When doing a dihedral scan, what we're doing is fixing this dihedral at a given value, optimising the geometry to calculate the potential energy on the system, rotating the dihedral by a small amount, and repeating. We then return the potential energy vs. dihedral angle at the end, to plot the potential energy landscape (is this a correct term?) of the dihedral.

I know from looking at the structure that the dihedral I'm after is D(2,4,5,10), where the numbers are the atom indices in our input structure. When I look in the output file, psi4_optimise.out, I can look for the value of this dihedral angle in the final optimisation step, and I see:

Coordinate      Previous         Force          Change          New
...
D(2,4,5,10)     153.95468       -0.00000       -0.00160     153.95308

Giving us an optimised dihedral value of 153.95308 once the program has converged.

This is our starting point. Since I want to do a 360 degree scan at 10 degree intervals, I write a simple function to start indexing at 150 and work it's way all around, back to 140, where the scan will finish:

def define_angles(psi=0):
    angles = np.arange(0, 360, 10) - 170
    idx = np.where(angles == int(psi))[0][0]
    return(np.concatenate([angles[idx:], angles[:idx]]))

This is just generating a list from -170 to 180, and then deciding to start from our chosen psi value by cutting the original list at that point and rearranging it.

The actual implementation of the dihedral scan will look something like this:

dih_range = define_angles(150)

for psi in dih_range:
    geometric_keywords = {
      'coordsys' : 'tric',
      'constraints' : {
      'set' : [{'type'    : 'dihedral',
                'indices' : [1, 3, 4, 13],
                'value'   : psi }]
      }
    }
    E = optimize('scf', engine='geometric', optimizer_keywords=geometric_keywords)
    out = f"CHA.{psi}.xyz"
    print(psi, E)
    PES_C.append((psi, E))
    molecule.save_xyz_file(out,1)

And voila - provided I haven't done anything horribly wrong, we have successfully done our dihedral scan!

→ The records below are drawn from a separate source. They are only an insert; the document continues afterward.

theorem mac2 (d a b c) : Statement (.mac2 d a b c : Instr) := by
  have k0 : layoutOk 0x67000000 [(18, 6), (12, 6), (6, 6), (0, 6)] = true := by decide
  have f0 : fit [(d.toNat, 18, 6), (a.toNat, 12, 6), (b.toNat, 6, 6), (c.toNat, 0, 6)] := ⟨d.isLt, a.isLt, b.isLt, c.isLt, trivial⟩
  have key : ∀ ww : Nat, ww / 2 ^ 28 % 16 = 6 → ww / 2 ^ 24 % 16 = 7 → bv 6 ww 18 = d → bv 6 ww 12 = a → bv 6 ww 6 = b → bv 6 ww 0 = c → decodeSlot ww 0 0 = .ok (.mac2 d a b c : Instr) := by
    intro ww h0 h1 h2 h3 h4 h5
    simp only [decodeSlot, decodeRow6, h0, h1, h2, h3, h4, h5]
  exact one (i := (.mac2 d a b c : Instr)) rfl (key (enc 0x67000000 [(d.toNat, 18), (a.toNat, 12), (b.toNat, 6), (c.toNat, 0)])
    (enc_rest k0 f0 28 4 rfl)
    (enc_rest k0 f0 24 4 rfl)
    (bv_eq (enc_field k0 f0 0 _ _ _ rfl))
    (bv_eq (enc_field k0 f0 1 _ _ _ rfl))
    (bv_eq (enc_field k0 f0 2 _ _ _ rfl))
    (bv_eq (enc_field k0 f0 3 _ _ _ rfl)))

theorem shrr (d a b g s u) : Statement (.shrr d a b g s u : Instr) := by
  have k0 : layoutOk 0x68000000 [(18, 6), (12, 6), (6, 6), (5, 1), (4, 1), (3, 1)] = true := by decide
  have f0 : fit [(d.toNat, 18, 6), (a.toNat, 12, 6), (b.toNat, 6, 6), (b2n g, 5, 1), (b2n s, 4, 1), (b2n u, 3, 1)] := ⟨d.isLt, a.isLt, b.isLt, b2n_lt g, b2n_lt s, b2n_lt u, trivial⟩
  have key : ∀ ww : Nat, ww / 2 ^ 28 % 16 = 6 → ww / 2 ^ 24 % 16 = 8 → zf ww 0 3 = true → bv 6 ww 18 = d → bv 6 ww 12 = a → bv 6 ww 6 = b → bit ww 5 = g → bit ww 4 = s → bit ww 3 = u → decodeSlot ww 0 0 = .ok (.shrr d a b g s u : Instr) := by
    intro ww h0 h1 h2 h3 h4 h5 h6 h7 h8
    simp only [decodeSlot, decodeRow6, h0, h1, h2, h3, h4, h5, h6, h7, h8, if_true]
  exact one (i := (.shrr d a b g s u : Instr)) rfl (key (enc 0x68000000 [(d.toNat, 18), (a.toNat, 12), (b.toNat, 6), (b2n g, 5), (b2n s, 4), (b2n u, 3)])
    (enc_rest k0 f0 28 4 rfl)
    (enc_rest k0 f0 24 4 rfl)
    (zf_eq (enc_rest k0 f0 0 3 rfl))
    (bv_eq (enc_field k0 f0 0 _ _ _ rfl))
    (bv_eq (enc_field k0 f0 1 _ _ _ rfl))
    (bv_eq (enc_field k0 f0 2 _ _ _ rfl))
    (bit_eq (enc_field k0 f0 3 _ _ _ rfl))
    (bit_eq (enc_field k0 f0 4 _ _ _ rfl))
    (bit_eq (enc_field k0 f0 5 _ _ _ rfl)))

theorem pk16 (d a b g s u) : Statement (.pk16 d a b g s u : Instr) := by
  have k0 : layoutOk 0x69000000 [(18, 6), (12, 6), (6, 6), (5, 1), (4, 1), (3, 1)] = true := by decide
  have f0 : fit [(d.toNat, 18, 6), (a.toNat, 12, 6), (b.toNat, 6, 6), (b2n g, 5, 1), (b2n s, 4, 1), (b2n u, 3, 1)] := ⟨d.isLt, a.isLt, b.isLt, b2n_lt g, b2n_lt s, b2n_lt u, trivial⟩
  have key : ∀ ww : Nat, ww / 2 ^ 28 % 16 = 6 → ww / 2 ^ 24 % 16 = 9 → zf ww 0 3 = true → bv 6 ww 18 = d → bv 6 ww 12 = a → bv 6 ww 6 = b → bit ww 5 = g → bit ww 4 = s → bit ww 3 = u → decodeSlot ww 0 0 = .ok (.pk16 d a b g s u : Instr) := by
    intro ww h0 h1 h2 h3 h4 h5 h6 h7 h8
    simp only [decodeSlot, decodeRow6, h0, h1, h2, h3, h4, h5, h6, h7, h8, if_true]
  exact one (i := (.pk16 d a b g s u : Instr)) rfl (key (enc 0x69000000 [(d.toNat, 18), (a.toNat, 12), (b.toNat, 6), (b2n g, 5), (b2n s, 4), (b2n u, 3)])
    (enc_rest k0 f0 28 4 rfl)
    (enc_rest k0 f0 24 4 rfl)
    (zf_eq (enc_rest k0 f0 0 3 rfl))
    (bv_eq (enc_field k0 f0 0 _ _ _ rfl))
    (bv_eq (enc_field k0 f0 1 _ _ _ rfl))
    (bv_eq (enc_field k0 f0 2 _ _ _ rfl))
    (bit_eq (enc_field k0 f0 3 _ _ _ rfl))
    (bit_eq (enc_field k0 f0 4 _ _ _ rfl))
    (bit_eq (enc_field k0 f0 5 _ _ _ rfl)))

theorem scalep (a s) : Statement (.scalep a s : Instr) := by
  have k0 : layoutOk 0x6a000000 [(12, 6), (0, 3)] = true := by decide
  have f0 : fit [(a.toNat, 12, 6), (s.toNat, 0, 3)] := ⟨a.isLt, s.isLt, trivial⟩
  have key : ∀ ww : Nat, ww / 2 ^ 28 % 16 = 6 → ww / 2 ^ 24 % 16 = 10 → zf ww 3 9 = true → zf ww 18 6 = true → bv 6 ww 12 = a → bv 3 ww 0 = s → decodeSlot ww 0 0 = .ok (.scalep a s : Instr) := by
    intro ww h0 h1 h2 h3 h4 h5
    simp only [decodeSlot, decodeRow6, h0, h1, h2, h3, h4, h5, Bool.and_self, if_true]
  exact one (i := (.scalep a s : Instr)) rfl (key (enc 0x6a000000 [(a.toNat, 12), (s.toNat, 0)])
    (enc_rest k0 f0 28 4 rfl)
    (enc_rest k0 f0 24 4 rfl)
    (zf_eq (enc_rest k0 f0 3 9 rfl))
    (zf_eq (enc_rest k0 f0 18 6 rfl))
    (bv_eq (enc_field k0 f0 0 _ _ _ rfl))
    (bv_eq (enc_field k0 f0 1 _ _ _ rfl)))

theorem scalec (s) : Statement (.scalec s : Instr) := by
  have k0 : layoutOk 0x6b000000 [(0, 3)] = true := by decide
  have f0 : fit [(s.toNat, 0, 3)] := ⟨s.isLt, trivial⟩
  have key : ∀ ww : Nat, ww / 2 ^ 28 % 16 = 6 → ww / 2 ^ 24 % 16 = 11 → zf ww 3 21 = true → bv 3 ww 0 = s → decodeSlot ww 0 0 = .ok (.scalec s : Instr) := by
    intro ww h0 h1 h2 h3
    simp only [decodeSlot, decodeRow6, h0, h1, h2, h3, if_true]
  exact one (i := (.scalec s : Instr)) rfl (key (enc 0x6b000000 [(s.toNat, 0)])
    (enc_rest k0 f0 28 4 rfl)
    (enc_rest k0 f0 24 4 rfl)
    (zf_eq (enc_rest k0 f0 3 21 rfl))
    (bv_eq (enc_field k0 f0 0 _ _ _ rfl)))

theorem scaleg (d s) : Statement (.scaleg d s : Instr) := by
  have k0 : layoutOk 0x6c000000 [(18, 6), (0, 3)] = true := by decide
  have f0 : fit [(d.toNat, 18, 6), (s.toNat, 0, 3)] := ⟨d.isLt, s.isLt, trivial⟩
  have key : ∀ ww : Nat, ww / 2 ^ 28 % 16 = 6 → ww / 2 ^ 24 % 16 = 12 → zf ww 3 15 = true → bv 6 ww 18 = d → bv 3 ww 0 = s → decodeSlot ww 0 0 = .ok (.scaleg d s : Instr) := by
    intro ww h0 h1 h2 h3 h4
    simp only [decodeSlot, decodeRow6, h0, h1, h2, h3, h4, if_true]
  exact one (i := (.scaleg d s : Instr)) rfl (key (enc 0x6c000000 [(d.toNat, 18), (s.toNat, 0)])
    (enc_rest k0 f0 28 4 rfl)
    (enc_rest k0 f0 24 4 rfl)
    (zf_eq (enc_rest k0 f0 3 15 rfl))
    (bv_eq (enc_field k0 f0 0 _ _ _ rfl))
    (bv_eq (enc_field k0 f0 1 _ _ _ rfl)))

theorem add2 (d a b g s u) : Statement (.add2 d a b g s u : Instr) := by
  have k0 : layoutOk 0x6d000000 [(18, 6), (12, 6), (6, 6), (5, 1), (4, 1), (3, 1)] = true := by decide
  have f0 : fit [(d.toNat, 18, 6), (a.toNat, 12, 6), (b.toNat, 6, 6), (b2n g, 5, 1), (b2n s, 4, 1), (b2n u, 3, 1)] := ⟨d.isLt, a.isLt, b.isLt, b2n_lt g, b2n_lt s, b2n_lt u, trivial⟩
  have key : ∀ ww : Nat, ww / 2 ^ 28 % 16 = 6 → ww / 2 ^ 24 % 16 = 13 → zf ww 0 3 = true → bv 6 ww 18 = d → bv 6 ww 12 = a → bv 6 ww 6 = b → bit ww 5 = g → bit ww 4 = s → bit ww 3 = u → decodeSlot ww 0 0 = .ok (.add2 d a b g s u : Instr) := by
    intro ww h0 h1 h2 h3 h4 h5 h6 h7 h8
    simp only [decodeSlot, decodeRow6, h0, h1, h2, h3, h4, h5, h6, h7, h8, if_true]
  exact one (i := (.add2 d a b g s u : Instr)) rfl (key (enc 0x6d000000 [(d.toNat, 18), (a.toNat, 12), (b.toNat, 6), (b2n g, 5), (b2n s, 4), (b2n u, 3)])
    (enc_rest k0 f0 28 4 rfl)
    (enc_rest k0 f0 24 4 rfl)
    (zf_eq (enc_rest k0 f0 0 3 rfl))
    (bv_eq (enc_field k0 f0 0 _ _ _ rfl))
    (bv_eq (enc_field k0 f0 1 _ _ _ rfl))
    (bv_eq (enc_field k0 f0 2 _ _ _ rfl))
    (bit_eq (enc_field k0 f0 3 _ _ _ rfl))
    (bit_eq (enc_field k0 f0 4 _ _ _ rfl))
    (bit_eq (enc_field k0 f0 5 _ _ _ rfl)))

theorem sub2 (d a b g s u) : Statement (.sub2 d a b g s u : Instr) := by
  have k0 : layoutOk 0x6e000000 [(18, 6), (12, 6), (6, 6), (5, 1), (4, 1), (3, 1)] = true := by decide
  have f0 : fit [(d.toNat, 18, 6), (a.toNat, 12, 6), (b.toNat, 6, 6), (b2n g, 5, 1), (b2n s, 4, 1), (b2n u, 3, 1)] := ⟨d.isLt, a.isLt, b.isLt, b2n_lt g, b2n_lt s, b2n_lt u, trivial⟩
  have key : ∀ ww : Nat, ww / 2 ^ 28 % 16 = 6 → ww / 2 ^ 24 % 16 = 14 → zf ww 0 3 = true → bv 6 ww 18 = d → bv 6 ww 12 = a → bv 6 ww 6 = b → bit ww 5 = g → bit ww 4 = s → bit ww 3 = u → decodeSlot ww 0 0 = .ok (.sub2 d a b g s u : Instr) := by
    intro ww h0 h1 h2 h3 h4 h5 h6 h7 h8
    simp only [decodeSlot, decodeRow6, h0, h1, h2, h3, h4, h5, h6, h7, h8, if_true]
  exact one (i := (.sub2 d a b g s u : Instr)) rfl (key (enc 0x6e000000 [(d.toNat, 18), (a.toNat, 12), (b.toNat, 6), (b2n g, 5), (b2n s, 4), (b2n u, 3)])
    (enc_rest k0 f0 28 4 rfl)
    (enc_rest k0 f0 24 4 rfl)
    (zf_eq (enc_rest k0 f0 0 3 rfl))
    (bv_eq (enc_field k0 f0 0 _ _ _ rfl))
    (bv_eq (enc_field k0 f0 1 _ _ _ rfl))
    (bv_eq (enc_field k0 f0 2 _ _ _ rfl))
    (bit_eq (enc_field k0 f0 3 _ _ _ rfl))
    (bit_eq (enc_field k0 f0 4 _ _ _ rfl))
    (bit_eq (enc_field k0 f0 5 _ _ _ rfl)))

theorem mul2 (d a b g s u) : Statement (.mul2 d a b g s u : Instr) := by
  have k0 : layoutOk 0x6f000000 [(18, 6), (12, 6), (6, 6), (5, 1), (4, 1), (3, 1)] = true := by decide
  have f0 : fit [(d.toNat, 18, 6), (a.toNat, 12, 6), (b.toNat, 6, 6), (b2n g, 5, 1), (b2n s, 4, 1), (b2n u, 3, 1)] := ⟨d.isLt, a.isLt, b.isLt, b2n_lt g, b2n_lt s, b2n_lt u, trivial⟩
  have key : ∀ ww : Nat, ww / 2 ^ 28 % 16 = 6 → ww / 2 ^ 24 % 16 = 15 → zf ww 0 3 = true → bv 6 ww 18 = d → bv 6 ww 12 = a → bv 6 ww 6 = b → bit ww 5 = g → bit ww 4 = s → bit ww 3 = u → decodeSlot ww 0 0 = .ok (.mul2 d a b g s u : Instr) := by
    intro ww h0 h1 h2 h3 h4 h5 h6 h7 h8
    simp only [decodeSlot, decodeRow6, h0, h1, h2, h3, h4, h5, h6, h7, h8, if_true]
  exact one (i := (.mul2 d a b g s u : Instr)) rfl (key (enc 0x6f000000 [(d.toNat, 18), (a.toNat, 12), (b.toNat, 6), (b2n g, 5), (b2n s, 4), (b2n u, 3)])
    (enc_rest k0 f0 28 4 rfl)
    (enc_rest k0 f0 24 4 rfl)
    (zf_eq (enc_rest k0 f0 0 3 rfl))
    (bv_eq (enc_field k0 f0 0 _ _ _ rfl))
    (bv_eq (enc_field k0 f0 1 _ _ _ rfl))
    (bv_eq (enc_field k0 f0 2 _ _ _ rfl))
    (bit_eq (enc_field k0 f0 3 _ _ _ rfl))
    (bit_eq (enc_field k0 f0 4 _ _ _ rfl))
    (bit_eq (enc_field k0 f0 5 _ _ _ rfl)))

theorem shfl (d a b) : Statement (.shfl d a b : Instr) := by
  have k0 : layoutOk 0x80000000 [(18, 6), (12, 6), (6, 6)] = true := by decide
  have f0 : fit [(d.toNat, 18, 6), (a.toNat, 12, 6), (b.toNat, 6, 6)] := ⟨d.isLt, a.isLt, b.isLt, trivial⟩
  have key : ∀ ww : Nat, ww / 2 ^ 28 % 16 = 8 → ww / 2 ^ 24 % 16 = 0 → zf ww 0 6 = true → bv 6 ww 18 = d → bv 6 ww 12 = a → bv 6 ww 6 = b → decodeSlot ww 0 0 = .ok (.shfl d a b : Instr) := by
    intro ww h0 h1 h2 h3 h4 h5
    simp only [decodeSlot, decodeRow8, h0, h1, h2, h3, h4, h5, if_true]
  exact one (i := (.shfl d a b : Instr)) rfl (key (enc 0x80000000 [(d.toNat, 18), (a.toNat, 12), (b.toNat, 6)])
    (enc_rest k0 f0 28 4 rfl)
    (enc_rest k0 f0 24 4 rfl)
    (zf_eq (enc_rest k0 f0 0 6 rfl))
    (bv_eq (enc_field k0 f0 0 _ _ _ rfl))
    (bv_eq (enc_field k0 f0 1 _ _ _ rfl))
    (bv_eq (enc_field k0 f0 2 _ _ _ rfl)))

theorem shflx (d a b) : Statement (.shflx d a b : Instr) := by
  have k0 : layoutOk 0x81000000 [(18, 6), (12, 6), (6, 6)] = true := by decide
  have f0 : fit [(d.toNat, 18, 6), (a.toNat, 12, 6), (b.toNat, 6, 6)] := ⟨d.isLt, a.isLt, b.isLt, trivial⟩
  have key : ∀ ww : Nat, ww / 2 ^ 28 % 16 = 8 → ww / 2 ^ 24 % 16 = 1 → zf ww 0 6 = true → bv 6 ww 18 = d → bv 6 ww 12 = a → bv 6 ww 6 = b → decodeSlot ww 0 0 = .ok (.shflx d a b : Instr) := by
    intro ww h0 h1 h2 h3 h4 h5
    simp only [decodeSlot, decodeRow8, h0, h1, h2, h3, h4, h5, if_true]
  exact one (i := (.shflx d a b : Instr)) rfl (key (enc 0x81000000 [(d.toNat, 18), (a.toNat, 12), (b.toNat, 6)])
    (enc_rest k0 f0 28 4 rfl)
    (enc_rest k0 f0 24 4 rfl)
    (zf_eq (enc_rest k0 f0 0 6 rfl))
    (bv_eq (enc_field k0 f0 0 _ _ _ rfl))
    (bv_eq (enc_field k0 f0 1 _ _ _ rfl))
    (bv_eq (enc_field k0 f0 2 _ _ _ rfl)))

theorem slide (d a b u k) : Statement (.slide d a b u k : Instr) := by
  have k0 : layoutOk 0x82000000 [(18, 6), (12, 6), (6, 6), (5, 1), (0, 5)] = true := by decide
  have f0 : fit [(d.toNat, 18, 6), (a.toNat, 12, 6), (b.toNat, 6, 6), (b2n u, 5, 1), (k.toNat, 0, 5)] := ⟨d.isLt, a.isLt, b.isLt, b2n_lt u, k.isLt, trivial⟩
  have key : ∀ ww : Nat, ww / 2 ^ 28 % 16 = 8 → ww / 2 ^ 24 % 16 = 2 → bv 6 ww 18 = d → bv 6 ww 12 = a → bv 6 ww 6 = b → bit ww 5 = u → bv 5 ww 0 = k → decodeSlot ww 0 0 = .ok (.slide d a b u k : Instr) := by
    intro ww h0 h1 h2 h3 h4 h5 h6
    simp only [decodeSlot, decodeRow8, h0, h1, h2, h3, h4, h5, h6]
  exact one (i := (.slide d a b u k : Instr)) rfl (key (enc 0x82000000 [(d.toNat, 18), (a.toNat, 12), (b.toNat, 6), (b2n u, 5), (k.toNat, 0)])
    (enc_rest k0 f0 28 4 rfl)
    (enc_rest k0 f0 24 4 rfl)
    (bv_eq (enc_field k0 f0 0 _ _ _ rfl))
    (bv_eq (enc_field k0 f0 1 _ _ _ rfl))
    (bv_eq (enc_field k0 f0 2 _ _ _ rfl))
    (bit_eq (enc_field k0 f0 3 _ _ _ rfl))
    (bv_eq (enc_field k0 f0 4 _ _ _ rfl)))

theorem voteBallot (d s) : Statement (.voteBallot d s : Instr) := by
  have k0 : layoutOk 0x83000000 [(18, 6), (3, 3)] = true := by decide
  have f0 : fit [(d.toNat, 18, 6), (s.toNat, 3, 3)] := ⟨d.isLt, s.isLt, trivial⟩
  have key : ∀ ww : Nat, ww / 2 ^ 28 % 16 = 8 → ww / 2 ^ 24 % 16 = 3 → zf ww 0 3 = true → zf ww 6 12 = true → bv 6 ww 18 = d → bv 3 ww 3 = s → decodeSlot ww 0 0 = .ok (.voteBallot d s : Instr) := by
    intro ww h0 h1 h2 h3 h4 h5
    simp only [decodeSlot, decodeRow8, h0, h1, h2, h3, h4, h5, Bool.and_self, if_true]
  exact one (i := (.voteBallot d s : Instr)) rfl (key (enc 0x83000000 [(d.toNat, 18), (s.toNat, 3)])
    (enc_rest k0 f0 28 4 rfl)
    (enc_rest k0 f0 24 4 rfl)
    (zf_eq (enc_rest k0 f0 0 3 rfl))
    (zf_eq (enc_rest k0 f0 6 12 rfl))
    (bv_eq (enc_field k0 f0 0 _ _ _ rfl))
    (bv_eq (enc_field k0 f0 1 _ _ _ rfl)))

  1. this is the time-independent form of the equation; there's also a time-dependent form, given as: $\left[ -\frac{\hbar^2}{2m} \nabla^2 + V(\mathbf{r}) \right] \Psi(\mathbf{r}) = E \Psi(\mathbf{r})$ 

  2. conda install openbabel -c conda-forge 

  3. If you want to write out the pdb with openbabel so that you can visualise it using something like VMD, run openbabel -:"CC(=O)OC1CCCCC1" -opdb -O CHA.pdb --gen3d 

  4. In fact, maybe you should write a descriptor, as I sometimes got errors parsing the file in later steps with psi4 which would simply skip the blank line. 

Tags: qm psi4